Your instructions
Run through the records and, wherever a line holds the word "writeU", return that line.
*** Block opens ***
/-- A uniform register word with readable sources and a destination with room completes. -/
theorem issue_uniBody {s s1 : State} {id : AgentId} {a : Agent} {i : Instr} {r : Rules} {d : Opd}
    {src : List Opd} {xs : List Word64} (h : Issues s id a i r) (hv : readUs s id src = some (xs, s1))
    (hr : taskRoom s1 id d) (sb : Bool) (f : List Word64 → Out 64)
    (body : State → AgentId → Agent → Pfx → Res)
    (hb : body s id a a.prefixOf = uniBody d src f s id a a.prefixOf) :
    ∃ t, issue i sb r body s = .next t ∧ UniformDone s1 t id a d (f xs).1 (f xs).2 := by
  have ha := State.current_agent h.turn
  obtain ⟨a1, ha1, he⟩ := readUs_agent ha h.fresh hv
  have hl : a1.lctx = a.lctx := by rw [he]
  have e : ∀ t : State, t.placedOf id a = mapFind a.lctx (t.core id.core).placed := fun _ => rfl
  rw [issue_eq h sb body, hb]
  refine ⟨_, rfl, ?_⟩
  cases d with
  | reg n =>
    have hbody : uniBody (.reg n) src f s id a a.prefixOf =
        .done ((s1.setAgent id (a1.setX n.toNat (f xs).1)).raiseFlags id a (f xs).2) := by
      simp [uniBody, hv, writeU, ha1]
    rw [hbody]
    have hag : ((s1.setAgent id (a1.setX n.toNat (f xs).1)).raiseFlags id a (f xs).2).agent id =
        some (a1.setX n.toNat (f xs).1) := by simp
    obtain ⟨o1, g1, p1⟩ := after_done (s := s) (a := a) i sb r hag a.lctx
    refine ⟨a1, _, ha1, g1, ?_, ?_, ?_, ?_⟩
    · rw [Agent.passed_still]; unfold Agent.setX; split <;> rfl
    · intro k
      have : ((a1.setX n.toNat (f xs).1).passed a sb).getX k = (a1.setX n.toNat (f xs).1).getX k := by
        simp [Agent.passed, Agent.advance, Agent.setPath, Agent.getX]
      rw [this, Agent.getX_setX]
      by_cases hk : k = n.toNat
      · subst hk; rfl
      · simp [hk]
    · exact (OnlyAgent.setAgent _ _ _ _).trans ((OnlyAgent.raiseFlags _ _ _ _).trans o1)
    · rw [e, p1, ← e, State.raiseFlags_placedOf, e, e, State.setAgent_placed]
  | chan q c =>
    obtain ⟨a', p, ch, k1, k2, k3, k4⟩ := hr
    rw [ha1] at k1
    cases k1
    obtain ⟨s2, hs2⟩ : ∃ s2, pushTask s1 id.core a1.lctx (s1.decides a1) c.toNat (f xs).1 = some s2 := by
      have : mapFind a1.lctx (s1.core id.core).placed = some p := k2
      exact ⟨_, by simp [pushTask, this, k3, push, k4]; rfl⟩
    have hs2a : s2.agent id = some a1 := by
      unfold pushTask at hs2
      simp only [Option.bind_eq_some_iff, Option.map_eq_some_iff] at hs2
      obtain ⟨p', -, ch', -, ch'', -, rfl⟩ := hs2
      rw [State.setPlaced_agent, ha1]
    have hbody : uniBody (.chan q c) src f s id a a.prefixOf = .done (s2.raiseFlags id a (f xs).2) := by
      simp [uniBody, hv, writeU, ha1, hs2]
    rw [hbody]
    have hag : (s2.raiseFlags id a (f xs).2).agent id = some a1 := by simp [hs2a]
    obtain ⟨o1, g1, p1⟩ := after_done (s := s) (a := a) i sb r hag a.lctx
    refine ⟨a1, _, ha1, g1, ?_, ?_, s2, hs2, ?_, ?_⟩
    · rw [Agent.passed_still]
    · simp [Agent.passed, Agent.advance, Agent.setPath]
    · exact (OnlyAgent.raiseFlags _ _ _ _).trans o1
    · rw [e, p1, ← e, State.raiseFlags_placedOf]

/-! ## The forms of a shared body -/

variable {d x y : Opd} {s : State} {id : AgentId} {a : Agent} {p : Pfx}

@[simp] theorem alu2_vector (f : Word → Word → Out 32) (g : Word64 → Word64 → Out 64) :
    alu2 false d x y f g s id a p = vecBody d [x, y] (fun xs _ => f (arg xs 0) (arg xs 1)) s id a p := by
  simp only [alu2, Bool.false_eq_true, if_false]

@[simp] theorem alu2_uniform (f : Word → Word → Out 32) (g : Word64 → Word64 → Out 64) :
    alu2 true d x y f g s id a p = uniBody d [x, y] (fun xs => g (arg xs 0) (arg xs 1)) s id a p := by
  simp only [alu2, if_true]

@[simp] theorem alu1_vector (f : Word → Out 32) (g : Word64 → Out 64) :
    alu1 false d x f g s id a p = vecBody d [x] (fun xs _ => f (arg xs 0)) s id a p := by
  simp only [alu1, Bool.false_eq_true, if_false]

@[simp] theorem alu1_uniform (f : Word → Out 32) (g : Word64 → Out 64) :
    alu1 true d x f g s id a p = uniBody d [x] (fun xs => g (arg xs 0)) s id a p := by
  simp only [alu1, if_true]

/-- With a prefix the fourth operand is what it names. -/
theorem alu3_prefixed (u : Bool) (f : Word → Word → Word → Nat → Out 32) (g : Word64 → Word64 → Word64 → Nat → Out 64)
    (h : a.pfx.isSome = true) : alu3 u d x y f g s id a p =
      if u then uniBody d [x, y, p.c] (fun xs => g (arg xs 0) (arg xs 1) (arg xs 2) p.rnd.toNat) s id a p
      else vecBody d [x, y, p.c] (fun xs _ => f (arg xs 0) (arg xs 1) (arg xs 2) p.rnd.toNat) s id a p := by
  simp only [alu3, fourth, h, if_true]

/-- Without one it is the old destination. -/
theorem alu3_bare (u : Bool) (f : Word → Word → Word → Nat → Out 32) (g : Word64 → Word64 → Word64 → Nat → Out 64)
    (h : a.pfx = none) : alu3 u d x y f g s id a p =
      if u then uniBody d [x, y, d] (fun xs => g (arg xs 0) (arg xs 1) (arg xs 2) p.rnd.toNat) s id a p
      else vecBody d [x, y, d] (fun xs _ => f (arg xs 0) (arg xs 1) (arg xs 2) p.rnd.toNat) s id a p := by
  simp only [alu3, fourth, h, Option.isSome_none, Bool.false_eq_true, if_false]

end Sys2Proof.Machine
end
*** Block closes ***
Solution below
      simp [uniBody, hv, writeU, ha1]
      simp [uniBody, hv, writeU, ha1, hs2]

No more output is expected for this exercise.